Thursday Island

islandstorres-straittravelremote-communities
4 min read

Do not swim in the ocean on Thursday Island. The water is clear, blue, and warm. Crocodiles, bronze whaler sharks, tiger sharks, and marine stingers inhabit it. The locals do not swim, even on the hottest days. This single fact tells you more about Thursday Island than any travel brochure could -- it is a place that looks like paradise and operates like a frontier town, beautiful and uncompromising, where the prices are high, the beer is cold, and nature has the final word.

Getting There Is Half the Story

Thursday Island has no airport. To reach the administrative capital of the Torres Strait, you fly into Horn Island on a Qantas or Skytrans flight from Cairns, take a bus to the wharf, and board a ferry. Two operators run the crossing -- Rebel ferries take five minutes and land at Navy Wharf near the old military base; McDonald's ferries take twenty minutes and dock at the Engineers Wharf in the center of town. For the truly adventurous, SeaSwift runs a cargo ship cruise from Cairns on the MV Trinity Bay -- a six-day, five-night working voyage along the Great Barrier Reef and up through the Cape York coast. You can also reach Thursday Island by ferry from Seisia, the small mainland settlement near Bamaga, though dry-season seats sell out quickly. However you arrive, you arrive slowly. The island insists on it.

A Small Island with Steep Hills

You can walk anywhere on Thursday Island in under an hour, but the heat, humidity, and hills will make you reconsider. There is no public transport -- the island is too small to justify it. Taxis are surprisingly plentiful and will offer a full island tour for around 100 dollars. Car rental exists but makes little sense given that there are hardly any roads worth driving. For wheelchair users and those with mobility concerns, the island presents challenges: steep grades, narrow ferry gangways, and many steps. A flat concrete path runs about 200 meters along the waterfront from the port, and that is the extent of accessible infrastructure. The town itself clusters along the southern shore and climbs the ridge that runs east-west along the island's spine.

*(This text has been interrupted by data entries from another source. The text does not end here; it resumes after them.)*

-- ==== Sys2Proof/Laws/Settings.lean ====
section
/-! SUPPORT. The windows that the validation examines: the list the meaning walks through is the one the areas give, and
its walk asks that windows of different areas are apart (R170, R175). -/

namespace Sys2Proof.Machine

/-- The areas whose windows the validation can examine (R170). -/
def watchedAreas : List Area :=
  .order :: (List.finRange 2).map .move ++ (List.finRange 2).map .completion ++ (List.finRange 6).map .report ++
    (List.finRange 6).map .notice ++ [.event]

theorem mem_watchedAreas {c : Settings} {a : Area} {x : Window} (h : examined c a = some x) : a ∈ watchedAreas := by
  unfold watchedAreas
  cases a <;> simp_all [examined]

theorem map_filter_eq_filterMap {α β : Type} (l : List α) (p : α → Bool) (f : α → β) :
    (l.filter p).map f = l.filterMap fun a => if p a then some (f a) else none := by
  induction l with
  | nil => rfl
  | cons a l ih => cases h : p a <;> simp [h, ih]

/-- The windows examined, in the order of the areas they watch (R170). -/
theorem windows_eq (c : Settings) : c.windows = watchedAreas.filterMap (examined c) := by
  unfold Settings.windows Settings.countedWindows Settings.gantries Settings.stations watchedAreas
  simp only [map_filter_eq_filterMap, List.filterMap_append, List.filterMap_cons, List.filterMap_nil,
    List.filterMap_map, examined, Function.comp_def, decide_eq_true_eq, List.cons_append, List.append_assoc]

theorem mem_windows {c : Settings} {x : Window} : x ∈ c.windows ↔ ∃ a, examined c a = some x := by
  rw [windows_eq, List.mem_filterMap]
  exact ⟨fun ⟨a, _, h⟩ => ⟨a, h⟩, fun ⟨a, h⟩ => ⟨a, mem_watchedAreas h, h⟩⟩

theorem apart_iff (a b : Window) :
    apart a b = true ↔ a.base + 16 * a.slots ≤ b.base ∨ b.base + 16 * b.slots ≤ a.base :=
  decide_eq_true_iff

theorem allApart_iff (l : List Window) : allApart l = true ↔ l.Pairwise fun a b => apart a b = true := by
  induction l with
  | nil => simp [allApart]
  | cons a l ih => simp [allApart, ih]

/-- Windows of different areas are apart (R175, test 6). -/
theorem windows_apart (c : Settings) : (c.windows.filter Window.present).Pairwise (fun a b => apart a b = true) ↔
    ∀ a b x y, a ≠ b → examined c a = some x → examined c b = some y → x.base ≠ 0 → y.base ≠ 0 →
      apart x y = true := by
  have hn : watchedAreas.Nodup := by decide
  have symm : ∀ x y, apart x y = true → apart y x = true := fun x y h => by
    rw [apart_iff] at h ⊢
    exact h.symm
  rw [windows_eq, List.pairwise_filter, List.pairwise_filterMap]
  have pr : ∀ x : Window, x.present = true ↔ x.base ≠ 0 := fun x => decide_eq_true_iff
  constructor
  · intro h a b x y hab ha hb hx hy
    have hs : Std.Symm fun a a' => ∀ x, examined c a = some x → ∀ y, examined c a' = some y →
        x.present = true → y.present = true → apart x y = true :=
      ⟨fun a a' h y hy x hx py px => symm _ _ (h x hx y hy px py)⟩
    exact List.Pairwise.forall h (mem_watchedAreas ha) (mem_watchedAreas hb) hab x ha y hb ((pr x).mpr hx)
      ((pr y).mpr hy)
  · intro h
    exact hn.pairwise_of_forall_ne fun a _ b _ hab x ha y hb hx hy =>
      h a b x y hab ha hb ((pr x).mp hx) ((pr y).mp hy)

end Sys2Proof.Machine
end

Pearls, Pubs, and Friday Night

Thursday Island runs on a few reliable pleasures. You can buy pearls and local crafts -- if you are visiting Friday Island, the pearls tend to be cheaper there. The Grand Hotel has the best deck, overlooking the port and the aquamarine water, and is the nicest spot for a visitor to drink. The Torres Hotel is busier with locals. Friday night is the event of the week, when islanders from surrounding communities come in and the pubs fill up. Draught beer is scarce, but stubbies are plentiful -- grab a stubby holder from behind the bar. The bowling club will serve you a drink, though its primary concern is actually bowling. Everything is expensive. Groceries are among the costliest in Australia. Accommodation runs over 200 dollars a night for rooms that would cost half that in a comparable mainland town, partly because three of the main options share the same owner.

The Weight of History

Beneath the laid-back surface lies a history dense enough to fill a museum. The Kaurareg people have known this island as Waiben for thousands of years. European explorers arrived as early as the Dutch ship Duyfken in 1606, followed by Captain Cook, William Bligh, and Matthew Flinders. Queensland annexed the Torres Strait Islands in 1872 to control the pearl-shell and beche-de-mer industries, and the government settlement moved here from Somerset in 1877. The island boomed as a pearling center, drawing Japanese, Malay, and Pacific Islander divers alongside European entrepreneurs. During World War II, civilians were evacuated and the island became a military base. Green Hill Fort, built in the 1890s against a Russian threat that never materialized, still sits on the highest hill. The customs house, the cemetery with its Japanese pearl-diver graves, the memorial church built after a shipwreck killed 134 people -- every corner of this tiny island carries the weight of a story. Thursday Island does not explain itself to visitors. But for those who look, it gives up its secrets generously.

From the Air

Thursday Island is located at approximately 10.58S, 142.22E in the Torres Strait, between Cape York Peninsula and New Guinea. The island is small and hilly, clearly visible from altitude among a cluster of neighboring islands including Horn Island (with airport YHID) to the east, Prince of Wales Island to the south, and Hammond Island to the west. The township is concentrated along the southern shore. Green Hill Fort is visible on the island's highest point. Recommended viewing altitude: 3,000-5,000 feet for full island context. The shallow, reef-studded waters of the Torres Strait are clearly visible from altitude.